# Your objective
Every line holding the string "have" is to be copied from the entries below.
====== Supplied records
end Sys2Proof.Machine
end

section
/-! PROOFS of the frames of the instructions (spec/10_state.md section 1, spec/40_execution_cycle.md section 1): what an
instruction leaves unchanged, what its handler cannot see, and when it raises. -/

namespace Sys2Proof.Machine

/-! ## When an instruction raises -/

/-- `LDI` is well-formed when operand_a names a register. -/
theorem wellFormed_ldi_iff (a b : Byte) : (Instr.ldi a b).wellFormed = true ↔ a.toNat < 8 := namesRegister_iff a

/-- `PRN` is well-formed when operand_a names a register. -/
theorem wellFormed_prn_iff (a : Byte) : (Instr.prn a).wellFormed = true ↔ a.toNat < 8 := namesRegister_iff a

/-- `MUL` is well-formed when both operands name registers. -/
theorem wellFormed_mul_iff (a b : Byte) : (Instr.mul a b).wellFormed = true ↔ a.toNat < 8 ∧ b.toNat < 8 := by
  rw [Instr.wellFormed, Bool.and_eq_true, namesRegister_iff, namesRegister_iff]

/-- The handler of a well-formed instruction answers a result, that of any other a fault (70_reset_and_hazards.md
R170). -/
theorem handlerOf_cases (i : Instr) (x : Regs) :
    (i.wellFormed = true ∧ ∃ r, handlerOf i x = .ok r) ∨ (¬ i.wellFormed = true ∧ ∃ k, handlerOf i x = .error k) := by
  cases i with
  | hlt => exact .inl ⟨rfl, _, rfl⟩
  | ldi a b =>
    rw [wellFormed_ldi_iff]
    rcases ldiHandler_cases a b x with ⟨j, hj, e⟩ | ⟨ha, e⟩
    · exact .inl ⟨by omega, _, e⟩
    · exact .inr ⟨by omega, _, e⟩
  | prn a =>
    rw [wellFormed_prn_iff]
    rcases prnHandler_cases a x with ⟨j, hj, e⟩ | ⟨ha, e⟩
    · exact .inl ⟨by omega, _, e⟩
    · exact .inr ⟨by omega, _, e⟩
  | mul a b =>
    rw [wellFormed_mul_iff]
    rcases mulHandler_cases a b x with ⟨j, l, hj, hl, e⟩ | ⟨ha, e⟩ | ⟨ha, hb, e⟩
    · exact .inl ⟨by omega, _, e⟩
    · exact .inr ⟨by omega, _, e⟩
    · exact .inr ⟨by omega, _, e⟩

/-- A well-formed instruction keeps the fault record, and any other raises. -/
theorem exec_fault_cases {i : Instr} {s t : State} (h : exec i s = .next t) :
    (i.wellFormed = true ∧ t.fault = s.fault) ∨ (¬ i.wellFormed = true ∧ ∃ k, t = s.raise k) := by
  cases (exec_eq i s).symm.trans h
  rcases handlerOf_cases i s.regs with ⟨hw, r, e⟩ | ⟨hw, k, e⟩
  · exact .inl ⟨hw, by rw [e]; rfl⟩
  · exact .inr ⟨hw, k, by rw [e]; rfl⟩

/-- Settles O28: from a state with no fault, keeping the record leaves it empty and raising does not. -/
theorem raisesExactlyWhenIllFormed : Obligations.RaisesExactlyWhenIllFormed := by
  intro i s t hs h
  rcases exec_fault_cases h with ⟨hw, hf⟩ | ⟨hw, k, rfl⟩
  · simp [hw, hf, hs]
  · simp [hw]

/-- The fault record is kept by every instruction whose operands name registers. -/
theorem exec_fault_of_wellFormed {i : Instr} {s t : State} (hw : i.wellFormed = true) (h : exec i s = .next t) :
    t.fault = s.fault := by
  rcases exec_fault_cases h with ⟨-, hf⟩ | ⟨hill, -⟩
  · exact hf
  · exact absurd hw hill

/-! ## What an instruction leaves unchanged -/

/-- `PRN` raises, or appends one value and leaves the registers. -/
theorem exec_prn_frame {a : Byte} {s t : State} (h : exec (.prn a) s = .next t) :
    t.regs = s.regs ∧ ∃ ys, t.out = s.out ++ ys := by
  rcases regIndex_cases a with ⟨i, hi, -⟩ | ⟨ha, -⟩
  · cases (exec_prn_ok hi s).symm.trans h
    exact ⟨rfl, _, rfl⟩
  · cases (exec_prn_error ha s).symm.trans h
    exact ⟨rfl, [], (List.append_nil _).symm⟩

/-- Settles O25: `exec_hlt` gives the whole effect of `HLT`; for `PRN`, its frame, and that no instruction writes memory
or, when well-formed, the fault record. -/
theorem hltAndPrnFrame : Obligations.HltAndPrnFrame := by
  refine fun a s t => ⟨fun h => ?hlt, fun h => ?prn⟩
  case hlt =>
    cases (exec_hlt s).symm.trans h
    exact ⟨rfl, rfl, rfl, rfl, fun _ => rfl⟩
  case prn =>
    obtain ⟨hregs, hout⟩ := exec_prn_frame h
    refine ⟨fun _ => by rw [hregs], fun ha => ?prnFault, hout,
      fun _ => by rw [exec_mem h]⟩
    case prnFault => exact exec_fault_of_wellFormed ((wellFormed_prn_iff a).2 (Nat.lt_succ_of_le ha)) h

/-- `LDI` and `MUL` raise, or write the one register operand_a names and emit nothing. -/
theorem exec_ldi_or_mul_frame {a b : Byte} {s t : State}
    (h : exec (.ldi a b) s = .next t ∨ exec (.mul a b) s = .next t) :
    t.out = s.out ∧ (t.regs = s.regs ∨ ∃ (i : Fin 8) (v : Byte), a.toNat = i.val ∧ t.regs = writeReg s.regs i v) := by
  rcases h with h | h
  · rcases regIndex_cases a with ⟨i, hi, -⟩ | ⟨ha, -⟩
    · cases (exec_ldi_ok hi b s).symm.trans h
      exact ⟨rfl, .inr ⟨i, b, hi, rfl⟩⟩
    · cases (exec_ldi_error ha b s).symm.trans h
      exact ⟨rfl, .inl rfl⟩
  · rcases aluBinary_cases productMod256 s.regs a b with ⟨-, e⟩ | ⟨-, -, e⟩ | ⟨i, j, hi, hj, -⟩
    · cases (exec_mul_error e).symm.trans h
      exact ⟨rfl, .inl rfl⟩
    · cases (exec_mul_error e).symm.trans h
      exact ⟨rfl, .inl rfl⟩
    · cases (exec_mul_ok hi hj s).symm.trans h
      exact ⟨rfl, .inr ⟨i, _, hi, rfl⟩⟩

/-- Settles O26: a register operand_a does not name is not the one written, and a well-formed instruction keeps the
fault record. -/
theorem ldiAndMulFrame : Obligations.LdiAndMulFrame := by
  refine fun a b s t => ⟨fun h => ?frame, fun h ha => ?ldiFault, fun h ha hb => ?mulFault⟩
  case frame =>
    obtain ⟨hout, hregs⟩ := exec_ldi_or_mul_frame h
    refine ⟨fun r hr => ?_, hout, fun c => ?_⟩
    · rcases hregs with hregs | ⟨i, v, hi, hregs⟩
      · rw [hregs]
      · rw [hregs, readReg_writeReg_other _ _ (Fin.ne_of_val_ne (hi ▸ hr.symm))]
    · rw [h.elim exec_mem exec_mem]
  case ldiFault => exact exec_fault_of_wellFormed ((wellFormed_ldi_iff a b).2 (Nat.lt_succ_of_le ha)) h
  case mulFault =>
    exact exec_fault_of_wellFormed ((wellFormed_mul_iff a b).2 ⟨Nat.lt_succ_of_le ha, Nat.lt_succ_of_le hb⟩) h

/-! ## What a handler cannot see -/

/-- The end of a cycle moves `pc` by a distance that the handler's answer alone fixes, and takes memory as it is. -/
theorem finishCycle_withPcMem (s : State) (p : ProgramCounter) (m : Memory) (r : Except FaultKind HandlerResult) :
    finishCycle { s with pc := p, mem := m } r =
      { finishCycle s r with pc := p + ((finishCycle s r).pc - s.pc), mem := m } := by
  cases r with
  | error k => simp [State.raise]
  | ok r => simp [State.applyResult, BitVec.add_comm s.pc]

/-- Settles O27: both cycles end with the same handler's answer on the same registers. -/
theorem handlersSeeNeitherPcNorMemory : Obligations.HandlersSeeNeitherPcNorMemory := by
  intro i s t p m h
  cases (exec_eq i s).symm.trans h
  rw [exec_eq, finishCycle_withPcMem]

end Sys2Proof.Machine
end

section
/-! PROOFS of the cycle and the run (spec/40_execution_cycle.md sections 3 and 5): where the fetch ends, what one cycle
changes and reads, when it faults, and that every run ends. -/

namespace Sys2Proof.Machine

/-! ## The fetch and the load -/

/-- Settles O17: the fetch window passes up to 253, and from 254 on the cycle raises the greater of `pc` and 256. -/
theorem fetchWindowEndsAt253 : Obligations.FetchWindowEndsAt253 := by
  refine fun s => ⟨⟨fun ⟨w, hw⟩ => ?within, fun hp => ⟨_, fetchWindow_inside hp⟩⟩, fun hr hp hp' => ?at256,
    fun hr hp => ?beyond⟩
  case within =>
    by_contra hp
    cases (fetchWindow_outside (by omega)).symm.trans hw
  case at256 =>
    have hmax : max s.pc.toNat 256 = 256 := by omega
    rw [step_outside hr hp, hmax, State.raise]
  case beyond =>
    have hmax : max s.pc.toNat 256 = s.pc.toNat := by omega
    rw [step_outside hr (by omega), hmax, State.raise]

/-- Settles O3: an empty image leaves the reset state, whose cell 0 holds a byte without a dispatch entry. -/
theorem emptyImageFaultsOnZeroByte : Obligations.EmptyImageFaultsOnZeroByte :=
  ⟨_, firstState_of_fits (Nat.zero_le 256), State.reset_pc,
    step_fetch_error State.reset_running (fetchInstr_of_not_dispatch (Nat.zero_le 253) rfl)⟩

/-- The load port refuses an image longer than the address space, whatever the state is. -/
theorem State.load_of_too_long (s : State) {image : List Byte} (h : 256 < image.length) : s.load image = none :=
  if_neg (Nat.not_le.2 h)

/-- Settles O47: the first state of a run is the reset state loaded. -/
theorem longerImageIsRefused : Obligations.LongerImageIsRefused :=
  ⟨fun s _ => s.load_of_too_long, fun _ => State.reset.load_of_too_long⟩

/-! ## What one cycle changes -/

/-- A cycle leaves the registers alone, or it is a `LDI` or `MUL` that writes the one register it names first. -/
theorem step_regs_cases {s t : State} (h : step s = .next t) :
    t.regs = s.regs ∨ ∃ (r : Fin 8) (v : Byte), (Memory.read s.mem (s.pc.toNat + 1)).toNat = r.val ∧
      (Memory.read s.mem s.pc.toNat = 0x82 ∨ Memory.read s.mem s.pc.toNat = 0xA2) ∧
      t.regs = writeReg s.regs r v := by
  obtain ⟨-, ⟨-, rfl⟩ | ⟨-, -, rfl⟩ | ⟨-, -, rfl⟩ | ⟨-, hb, i, hi, rfl⟩ | ⟨-, -, _, -, rfl⟩ |
    ⟨-, hb, i, _, hi, -, rfl⟩ | ⟨-, -, -, rfl⟩ | ⟨-, -, -, -, rfl⟩⟩ := step_cases h
  · exact .inl rfl
  · exact .inl rfl
  · exact .inl rfl
  · exact .inr ⟨i, _, hi, .inl hb, rfl⟩
  · exact .inl rfl
  · exact .inr ⟨i, _, hi, .inr hb, rfl⟩
  · exact .inl rfl
  · exact .inl rfl

/-- Settles O19: memory, the registers and the output, each by its own rule. -/
theorem oneCycleChangesAtMostOneRegister : Obligations.OneCycleChangesAtMostOneRegister := by
  refine fun s t h => ⟨step_mem h, ?registers, ?output⟩
  case registers =>
    rcases step_regs_cases h with hregs | ⟨r, v, hr, hop, hregs⟩
    · exact .inl hregs
    · exact .inr ⟨r, hr, hop, fun q hq => by rw [hregs, readReg_writeReg_other s.regs v hq]⟩
  case output =>
    rcases step_out_cases h with hout | ⟨-, hop, i, -, hout⟩
    · exact .inl hout
    · exact .inr ⟨_, hop, hout⟩

/-! ## When a cycle faults -/

/-- Settles O35: a cycle that does not raise keeps the fault record. -/
theorem faultingCycleChangesOnlyRunningAndFault : Obligations.FaultingCycleChangesOnlyRunningAndFault := by
  intro s t h hne
  rcases step_raise_or_advance h with ⟨k, rfl⟩ | ⟨hfault, -⟩
  · rfl
  · exact absurd hfault hne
============
# Result
    have hmax : max s.pc.toNat 256 = 256 := by omega
    have hmax : max s.pc.toNat 256 = s.pc.toNat := by omega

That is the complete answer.